While far less noisy and requiring lesser data, these estimators also assume zero drift which is not always the case.  

## OHLC Daily Realized Volatility

Introduced an alternative estimator for daily realized volatility developed by Rogers and Satchell (1991):

$$ RV_{i,t}^{(d)} = \sqrt{u_{i,t}(u_{i,t} - c_{i,t}) + d_{i,t}(d_{i,t} - c_{i,t})},$$
$$u_{i,t} = \ln H_{i,t} - \ln O{i,t}$$
$$d_{i,t} = \ln L_{i,t} - \ln O{i,t}$$
$$c_{i,t} = \ln C_{i,t} - \ln O{i,t},$$ 
$$  i = 1,2,3,4 $$

- Has desirable drift-independent property.
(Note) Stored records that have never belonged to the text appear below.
/-- R70: a macro with a text in quotes. -/
theorem test_assemble_macro :
    assembleLine ['A', 'D', 'D', 'M', 'S', 'G', ' ', '\x22', 'a', 'b', '\x22'] =
      .ok [.abegin, .pushb 0x61, .pushb 0x62, .aend] := by rfl

/-- R70, R114: the PUSHW of four consecutive bytes. -/
theorem test_macro_packed :
    packedPushes [0x61, 0x62, 0x63, 0x64, 0x65] = [.pushw 0x64636261, .pushb 0x65] ∧
    Macro.expand (.getRegisters 2) = [.rdreg 0, .rdreg 1] := by decide

/-! ### The mixer (V 2, V 3) -/

/-- V 2.1 -/
theorem test_rotl32 : rotl32 0x80000001 15 = 0x0000c000 ∧ rotl32 0x80000001 13 = 0x00003000 := by decide

/-- V 2.1 -/
theorem test_mixk :
    mixk 0 = 0 ∧ mixk 1 = 0xc3539a5d ∧ mixk 0x64636261 = 0x5b9433b7 ∧ mixk 0x80000000 = 0xcd64c000 ∧
    mixk 0xffffffff = 0xbbeeb010 := by decide

/-- V 2.1 -/
theorem test_blockmix :
    blockmix 0 0 = 0xe6546b64 ∧ blockmix 0x2a 0x64636261 = 0x8696c49e ∧
    blockmix 0xffffffff 0xffffffff = 0xb849f5ee := by decide

/-- V 2.1 -/
theorem test_fmix32 :
    fmix32 1 = 0x514e28b7 ∧ fmix32 0x2a = 0x087fcd5c ∧ fmix32 0x80000000 = 0x6d3c65a0 ∧
    fmix32 0x0bab57d2 = 0xaeda2bf0 := by decide

/-- V 2.2 rows 3, 6, 7, 8, 12, 17, 18: every tail length, and bytes from 0x80 on. -/
theorem test_hash32 :
    hash32 42 [] = 0x087fcd5c ∧ hash32 42 [0x61] = 0xb2e5a263 ∧ hash32 0 [0x61, 0x62] = 0x9bbfd75f ∧
    hash32 0 [0x61, 0x62, 0x63] = 0xb3dd93fa ∧ hash32 42 [0x61, 0x62, 0x63, 0x64, 0x65] = 0xaeda2bf0 ∧
    hash32 0 [0xff, 0xff, 0xff, 0xff] = 0x76293b50 ∧ hash32 0 [0x80] = 0x0feb9e1d := by decide

/-- V 2.2 row 24, "Hello, world!": three blocks and a tail byte. -/
theorem test_hash32_long :
    hash32 1234 [0x48, 0x65, 0x6c, 0x6c, 0x6f, 0x2c, 0x20, 0x77, 0x6f, 0x72, 0x6c, 0x64, 0x21] = 0xfaf6cdb3 := by decide

/-- V 3.1 -/
theorem test_rho :
    rho 0 28 = 29 ∧ rho 1 28 = 28 ∧ rho 0x8000000 28 = 1 ∧ rho 0x2e5a263 28 = 3 ∧ rho 0 16 = 17 ∧
    rho 0x7fff 16 = 2 ∧ rho 0x3ffff 18 = 1 := by decide

/-- V 3.2 -/
theorem test_index_rank :
    (regIndex 0x80000000 4, rank 0x80000000 4) = (8, 29) ∧ (regIndex 0xb2e5a263 4, rank 0xb2e5a263 4) = (11, 3) ∧
    (regIndex 0x00040000 14, rank 0x00040000 14) = (1, 19) ∧ (regIndex 0x12340000 16, rank 0x12340000 16) = (4660, 17) ∧
    (regIndex 0xffffffff 16, rank 0xffffffff 16) = (65535, 1) := by decide

/-! ### The estimate's arithmetic (R169, V 5) -/

/-- R169: ALPHA64, every row of the table, as its 53-bit integer over 2^53. -/
theorem test_alpha64 :
    [(4, 0x1589374bc6a7f0), (5, 0x164dd2f1a9fbe7), (6, 0x16b020c49ba5e3), (7, 0x16e37ef20b947a), (8, 0x16fc16ce33d64d),
     (9, 0x170876987dc1b0), (10, 0x170eab7e0db3e2), (11, 0x1711c7321e7b57), (12, 0x1713555c9efabf), (13, 0x17141c860200c7),
     (14, 0x1714801fbccd72), (15, 0x1714b1eddc9938), (16, 0x1714cad53d1ad7)].all
      (fun p : Nat × Nat => alpha64 p.1 == mkRat p.2 (2 ^ 53)) = true := by decide +kernel

/-- R169: T30 = 0x1.1111111111111p+27. -/
theorem test_t30 : t30 = mkRat 0x11111111111111 (2 ^ 25) := by decide +kernel

/-- R168: ties go to the even neighbour: 2^53 + 1 and 2^53 + 3 lie half way between two binary64 values. -/
theorem test_round64_ties :
    round64 9007199254740993 = 9007199254740992 ∧ round64 9007199254740995 = 9007199254740996 := by decide +kernel

/-- R172 (L1), whichever value LN takes. -/
theorem test_ln_one : lnChoices.all (fun f => f 1 == 0) = true := by decide +kernel

/-- V 5 rows 4, 10, 24: the raw value. -/
theorem test_est_raw :
    est 4 0 4294967296 = some 21 ∧ est 4 1 536870927 = some 172 ∧ est 14 2341 2493933158400 = some 41678 := by
  decide +kernel

/-- V 5 rows 5 and 8: the small-range correction. -/
theorem test_est_small : est 4 5 4546625536 = some 18 ∧ est 4 1 2348810240 = some 44 := by decide +kernel

/-- V 5 row 9: just above 2.5 m the raw value stands. -/
theorem test_est_threshold : est 4 1 2281701376 = some 40 := by decide +kernel

/-- V 5 row 28: the large-range correction, above 2^32. -/
theorem test_est_large : est 16 0 536870912 = some 5487150295 := by decide +kernel

/-- V 5 rows 15 and 29: no value. -/
theorem test_est_range : est 4 0 16 = none ∧ est 16 0 268435456 = none := by decide +kernel

/-! ### One step per command -/

/-- V 4.1 H1 -/
theorem test_setseed :
    (after idle0 0x0100FFFFFFFF#48).map (fun t => (t.hseed, t.eseed, t.rspOut)) =
      some (0xffffffff#32, 42#32, [⟨.ok, 0⟩]) := by decide

/-- V 6 P3 row 20: SEQ while a message is open. -/
theorem test_setseed_seq : answers (hash0 1 1) 0x010000000005#48 = some [⟨.seq, 0⟩] := by decide

/-- R111 -/
theorem test_getseed : answers idle0 0x020000000000#48 = some [⟨.ok, 0x2A⟩] := by decide

/-- R112 -/
theorem test_hbegin :
    (after bare0 0x030000000000#48).map (fun t => (t.h1, t.mode, t.tcnt, t.len)) =
      some (0x2a#32, .hash, 0#2, 0#32) := by decide

/-- R115: the message is closed and the working registers are 0. -/
theorem test_hend_closes :
    (after (hash0 3 3) 0x040000000000#48).map (fun t => (t.mode, t.h1, t.tail0, t.tcnt, t.len)) =
      some (.idle, 0#32, 0#8, 0#2, 0#32) := by decide

/-- V 2.3: the last step of hashing "abcde" under seed 42. -/
theorem test_hend_hash :
    answers { hash0 1 5 with h1 := 0x8696c49e, tail0 := 0x65 } 0x040000000000#48 = some [⟨.ok, 0xAEDA2BF0⟩] := by decide

/-- V 4.1 H4: the fourth byte completes the block. -/
theorem test_pushb_block :
    (after (hash0 3 3) 0x086400000000#48).map (fun t => (t.h1, t.tcnt, t.len, t.rspOut)) =
      some (0x8696c49e#32, 0#2, 4#32, [⟨.ok, 0⟩]) := by decide

/-- V 4.1 H6: no room for one more byte. -/
theorem test_pushb_len : answers (hash0 3 0xffffffff) 0x080000000000#48 = some [⟨.len, 0⟩] := by decide

/-- V 4.1 H5: four bytes across two blocks. -/
theorem test_pushw_straddles :
    (after (hash0 2 2) 0x090066656463#48).map (fun t => (t.h1, t.tcnt, t.tail0, t.tail1, t.len)) =
      some (0x8696c49e#32, 2#2, 0x65#8, 0x66#8, 6#32) := by decide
## An Alternative Approach to Correlation Forecasting

Unlike volatility, we cannot estimate intraday correlation using just candlestick data because temporal information is lost. 

To maintain daily portfolio rebalancing while smoothening correlations, we propose to rolling weekly correlations. On each day, the correlation forecast would be over the following week.  

$$vech(R_{t+1:t+5}) = vech(\bar{R}_T)(1 - \alpha - \beta) + \alpha\cdot vech(R_{t-4:t}) + \beta\cdot vech(R_{t-20:t}) + vech(\epsilon_{t+1:t+5})$$

- Enables us to capture the flexibility of daily rebalancing without introducing excessive noise to portfolio weights.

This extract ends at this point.